▶ [Problem to solve]
Before you finish, make sure each line of the records has been retyped exactly.

Stored data entries:
□ □ □ □ □
/-- XOF_SEEK: a BLAKE3 reader moves its cursor within the ceiling and refuses beyond; a BLAKE2X reader moves
it modulo the period, 2^38 or 2^37 bytes; a SHAKE reader refuses to go back and else squeezes and drops what
lies between (44_xof_adapter.md R244, R249, R252, R255). The error classes are the spec's decisions D19 and
D20. -/
def Obligations.SeekAnswers : Prop :=
  ∀ (c : BitVec 4) (pos : BitVec 64) (s : State) (ctl : Ctl) (digest : List Byte), ctl.xof = true →
    let x := pos.toNat
    (∀ a m r, s.slot c = .sealed ctl digest (.b3 a m r) →
      (x ≤ s.params.b3Ceil → exec (.xofSeek c pos) s = .next (s.answered c
        (.sealed { ctl with xpos := x } digest (.b3 a m r)) [] [])) ∧
      (s.params.b3Ceil < x → exec (.xofSeek c pos) s = .next (s.failed .unsupportedLength))) ∧
    (∀ q m h0, s.slot c = .sealed ctl digest (.b2x q m h0) →
      exec (.xofSeek c pos) s = .next (s.answered c
        (.sealed { ctl with xpos := x % (match q with | .b2b => 2 ^ 38 | .b2s => 2 ^ 37) } digest
          (.b2x q m h0)) [] [])) ∧
    ∀ a s0 tail, s.slot c = .sealed ctl digest (.sponge a ⟨squeezeState a s0 ctl.xpos, tail⟩) →
      (x < ctl.xpos → exec (.xofSeek c pos) s = .next (s.failed .sequenceError)) ∧
      (ctl.xpos ≤ x → ∃ txs : List Tx,
        exec (.xofSeek c pos) s = .next (s.answered c
          (.sealed { ctl with xpos := x } digest (.sponge a ⟨squeezeState a s0 x, tail⟩)) txs []) ∧
        txs.length = (ceilDiv x (rate a) - 1) - (ceilDiv ctl.xpos (rate a) - 1))

/-- XOF_READ_AT of at least one byte succeeds exactly when XOF_SEEK and then XOF_READ succeed, and then gives
the same bytes, the same slots and the same transactions, in one response (44_xof_adapter.md R245). -/
def Obligations.ReadAtIsSeekThenRead : Prop :=
  ∀ (c : BitVec 4) (pos len : BitVec 64) (s : State) (out : List Byte) (ctx : Vector Slot Config.maxSlots)
    (cport : List Tx), 0 < len.toNat →
    (exec (.xofReadAt c pos len) s =
        .next { s with ctx := ctx, cport := cport, rsp := s.rsp ++ responseFrame .ok out } ↔
      runAll [.xofSeek c pos, .xofRead c len] s =
        .next { s with
          ctx := ctx, cport := cport
          rsp := s.rsp ++ responseFrame .ok [] ++ responseFrame .ok out })

/-- XOF_READ_AT, on readers of the three mechanisms: where it is accepted it answers the slice of the output
stream at the position, wherever the cursor was, and leaves the cursor behind it; a SHAKE reader refuses to
go back, a BLAKE3 reader refuses what lies beyond the ceiling, both with nothing changed (44_xof_adapter.md
R245, R246). The error classes are the spec's decisions D19 and D20; the spec derives R246. -/
def Obligations.ReadAtSlice : Prop :=
  ∀ (c : BitVec 4) (pos len : BitVec 64) (s : State) (ctl : Ctl) (digest : List Byte),
    ctl.xof = true → 0 < len.toNat →
    let x := pos.toNat
    let n := len.toNat
    (∀ a m r, s.slot c = .sealed ctl digest (.b3 a m r) →
      (x + n ≤ s.params.b3Ceil → ∃ txs,
        exec (.xofReadAt c pos len) s = .next (s.answered c
          (.sealed { ctl with xpos := x + n } digest (.b3 a m r)) txs
          ((List.range n).map fun i => b3Xout r (x + i)))) ∧
      (s.params.b3Ceil < x + n →
        exec (.xofReadAt c pos len) s = .next (s.failed .unsupportedLength))) ∧
    (∀ q m h0, s.slot c = .sealed ctl digest (.b2x q m h0) → ∃ txs,
      exec (.xofReadAt c pos len) s = .next (s.answered c
        (.sealed { ctl with xpos := (x + n) % b2xPeriod q } digest (.b2x q m h0)) txs
        ((List.range n).map fun i => b2xXout q true m h0 ((x + i) % b2xPeriod q)))) ∧
    ∀ a s0 tail, s.slot c = .sealed ctl digest (.sponge a ⟨squeezeState a s0 ctl.xpos, tail⟩) →
      (x < ctl.xpos → exec (.xofReadAt c pos len) s = .next (s.failed .sequenceError)) ∧
      (ctl.xpos ≤ x → ∃ txs,
        exec (.xofReadAt c pos len) s = .next (s.answered c
          (.sealed { ctl with xpos := x + n } digest (.sponge a ⟨squeezeState a s0 (x + n), tail⟩)) txs
          ((List.range n).map fun i => spongeXout a s0 (x + i))))

/-- Consecutive reads concatenate: reading `a` and then `b` bytes answers the bytes, and leaves the slots, of
reading `a + b` (44_xof_adapter.md R243). -/
def Obligations.ReadsConcatenate : Prop :=
  ∀ (c : BitVec 4) (a b : BitVec 64) (s t u : State) (outA outB : List Byte),
    a.toNat + b.toNat < 2 ^ 64 →
    exec (.xofRead c a) s = .next t → t.rsp = s.rsp ++ responseFrame .ok outA →
    exec (.xofRead c b) t = .next u → u.rsp = t.rsp ++ responseFrame .ok outB →
    ∃ v, exec (.xofRead c (a + b)) s = .next v ∧ v.ctx = u.ctx ∧
      v.rsp = s.rsp ++ responseFrame .ok (outA ++ outB)

/-- The prefix property of BLAKE3: a longer digest of the same message and key extends a shorter one, and a
reader's stream extends both (44_xof_adapter.md R253). The spec derives it from R251 and R188. -/
def Obligations.PrefixProperty : Prop :=
  ∀ (alg : B3Alg) (c : BitVec 4) (key msg : List Byte) (a b : BitVec 64) (s : State),
    keyFits (.b3 alg) key.length = true → 0 < a.toNat → a.toNat < b.toNat →
    b.toNat ≤ s.params.b3Ceil →
    ∃ (t u v : State) (x y : List Byte),
      runAll [.new (.b3 alg) c false a key [], .absorb c msg, .finalize c] s = .next t ∧
        runAll [.new (.b3 alg) c false b key [], .absorb c msg, .finalize c] s = .next u ∧
        runAll [.new (.b3 alg) c true 0 key [], .absorb c msg, .finalize c, .xofReadAt c 0 b] s =
          .next v ∧
        t.rsp = s.rsp ++ responseFrame .ok [] ++ responseFrame .ok [] ++ responseFrame .ok x ∧
        u.rsp = s.rsp ++ responseFrame .ok [] ++ responseFrame .ok [] ++ responseFrame .ok y ∧
        v.rsp = s.rsp ++ responseFrame .ok [] ++ responseFrame .ok [] ++ responseFrame .ok [] ++
          responseFrame .ok y ∧
        x.length = a.toNat ∧ x = y.take a.toNat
□ □ □ □ □
▶ [Expected answer]
/-- XOF_SEEK: a BLAKE3 reader moves its cursor within the ceiling and refuses beyond; a BLAKE2X reader moves
it modulo the period, 2^38 or 2^37 bytes; a SHAKE reader refuses to go back and else squeezes and drops what
lies between (44_xof_adapter.md R244, R249, R252, R255). The error classes are the spec's decisions D19 and
D20. -/
def Obligations.SeekAnswers : Prop :=
  ∀ (c : BitVec 4) (pos : BitVec 64) (s : State) (ctl : Ctl) (digest : List Byte), ctl.xof = true →
    let x := pos.toNat
    (∀ a m r, s.slot c = .sealed ctl digest (.b3 a m r) →
      (x ≤ s.params.b3Ceil → exec (.xofSeek c pos) s = .next (s.answered c
        (.sealed { ctl with xpos := x } digest (.b3 a m r)) [] [])) ∧
      (s.params.b3Ceil < x → exec (.xofSeek c pos) s = .next (s.failed .unsupportedLength))) ∧
    (∀ q m h0, s.slot c = .sealed ctl digest (.b2x q m h0) →
      exec (.xofSeek c pos) s = .next (s.answered c
        (.sealed { ctl with xpos := x % (match q with | .b2b => 2 ^ 38 | .b2s => 2 ^ 37) } digest
          (.b2x q m h0)) [] [])) ∧
    ∀ a s0 tail, s.slot c = .sealed ctl digest (.sponge a ⟨squeezeState a s0 ctl.xpos, tail⟩) →
      (x < ctl.xpos → exec (.xofSeek c pos) s = .next (s.failed .sequenceError)) ∧
      (ctl.xpos ≤ x → ∃ txs : List Tx,
        exec (.xofSeek c pos) s = .next (s.answered c
          (.sealed { ctl with xpos := x } digest (.sponge a ⟨squeezeState a s0 x, tail⟩)) txs []) ∧
        txs.length = (ceilDiv x (rate a) - 1) - (ceilDiv ctl.xpos (rate a) - 1))

/-- XOF_READ_AT of at least one byte succeeds exactly when XOF_SEEK and then XOF_READ succeed, and then gives
the same bytes, the same slots and the same transactions, in one response (44_xof_adapter.md R245). -/
def Obligations.ReadAtIsSeekThenRead : Prop :=
  ∀ (c : BitVec 4) (pos len : BitVec 64) (s : State) (out : List Byte) (ctx : Vector Slot Config.maxSlots)
    (cport : List Tx), 0 < len.toNat →
    (exec (.xofReadAt c pos len) s =
        .next { s with ctx := ctx, cport := cport, rsp := s.rsp ++ responseFrame .ok out } ↔
      runAll [.xofSeek c pos, .xofRead c len] s =
        .next { s with
          ctx := ctx, cport := cport
          rsp := s.rsp ++ responseFrame .ok [] ++ responseFrame .ok out })

/-- XOF_READ_AT, on readers of the three mechanisms: where it is accepted it answers the slice of the output
stream at the position, wherever the cursor was, and leaves the cursor behind it; a SHAKE reader refuses to
go back, a BLAKE3 reader refuses what lies beyond the ceiling, both with nothing changed (44_xof_adapter.md
R245, R246). The error classes are the spec's decisions D19 and D20; the spec derives R246. -/
def Obligations.ReadAtSlice : Prop :=
  ∀ (c : BitVec 4) (pos len : BitVec 64) (s : State) (ctl : Ctl) (digest : List Byte),
    ctl.xof = true → 0 < len.toNat →
    let x := pos.toNat
    let n := len.toNat
    (∀ a m r, s.slot c = .sealed ctl digest (.b3 a m r) →
      (x + n ≤ s.params.b3Ceil → ∃ txs,
        exec (.xofReadAt c pos len) s = .next (s.answered c
          (.sealed { ctl with xpos := x + n } digest (.b3 a m r)) txs
          ((List.range n).map fun i => b3Xout r (x + i)))) ∧
      (s.params.b3Ceil < x + n →
        exec (.xofReadAt c pos len) s = .next (s.failed .unsupportedLength))) ∧
    (∀ q m h0, s.slot c = .sealed ctl digest (.b2x q m h0) → ∃ txs,
      exec (.xofReadAt c pos len) s = .next (s.answered c
        (.sealed { ctl with xpos := (x + n) % b2xPeriod q } digest (.b2x q m h0)) txs
        ((List.range n).map fun i => b2xXout q true m h0 ((x + i) % b2xPeriod q)))) ∧
    ∀ a s0 tail, s.slot c = .sealed ctl digest (.sponge a ⟨squeezeState a s0 ctl.xpos, tail⟩) →
      (x < ctl.xpos → exec (.xofReadAt c pos len) s = .next (s.failed .sequenceError)) ∧
      (ctl.xpos ≤ x → ∃ txs,
        exec (.xofReadAt c pos len) s = .next (s.answered c
          (.sealed { ctl with xpos := x + n } digest (.sponge a ⟨squeezeState a s0 (x + n), tail⟩)) txs
          ((List.range n).map fun i => spongeXout a s0 (x + i))))

/-- Consecutive reads concatenate: reading `a` and then `b` bytes answers the bytes, and leaves the slots, of
reading `a + b` (44_xof_adapter.md R243). -/
def Obligations.ReadsConcatenate : Prop :=
  ∀ (c : BitVec 4) (a b : BitVec 64) (s t u : State) (outA outB : List Byte),
    a.toNat + b.toNat < 2 ^ 64 →
    exec (.xofRead c a) s = .next t → t.rsp = s.rsp ++ responseFrame .ok outA →
    exec (.xofRead c b) t = .next u → u.rsp = t.rsp ++ responseFrame .ok outB →
    ∃ v, exec (.xofRead c (a + b)) s = .next v ∧ v.ctx = u.ctx ∧
      v.rsp = s.rsp ++ responseFrame .ok (outA ++ outB)

/-- The prefix property of BLAKE3: a longer digest of the same message and key extends a shorter one, and a
reader's stream extends both (44_xof_adapter.md R253). The spec derives it from R251 and R188. -/
def Obligations.PrefixProperty : Prop :=
  ∀ (alg : B3Alg) (c : BitVec 4) (key msg : List Byte) (a b : BitVec 64) (s : State),
    keyFits (.b3 alg) key.length = true → 0 < a.toNat → a.toNat < b.toNat →
    b.toNat ≤ s.params.b3Ceil →
    ∃ (t u v : State) (x y : List Byte),
      runAll [.new (.b3 alg) c false a key [], .absorb c msg, .finalize c] s = .next t ∧
        runAll [.new (.b3 alg) c false b key [], .absorb c msg, .finalize c] s = .next u ∧
        runAll [.new (.b3 alg) c true 0 key [], .absorb c msg, .finalize c, .xofReadAt c 0 b] s =
          .next v ∧
        t.rsp = s.rsp ++ responseFrame .ok [] ++ responseFrame .ok [] ++ responseFrame .ok x ∧
        u.rsp = s.rsp ++ responseFrame .ok [] ++ responseFrame .ok [] ++ responseFrame .ok y ∧
        v.rsp = s.rsp ++ responseFrame .ok [] ++ responseFrame .ok [] ++ responseFrame .ok [] ++
          responseFrame .ok y ∧
        x.length = a.toNat ∧ x = y.take a.toNat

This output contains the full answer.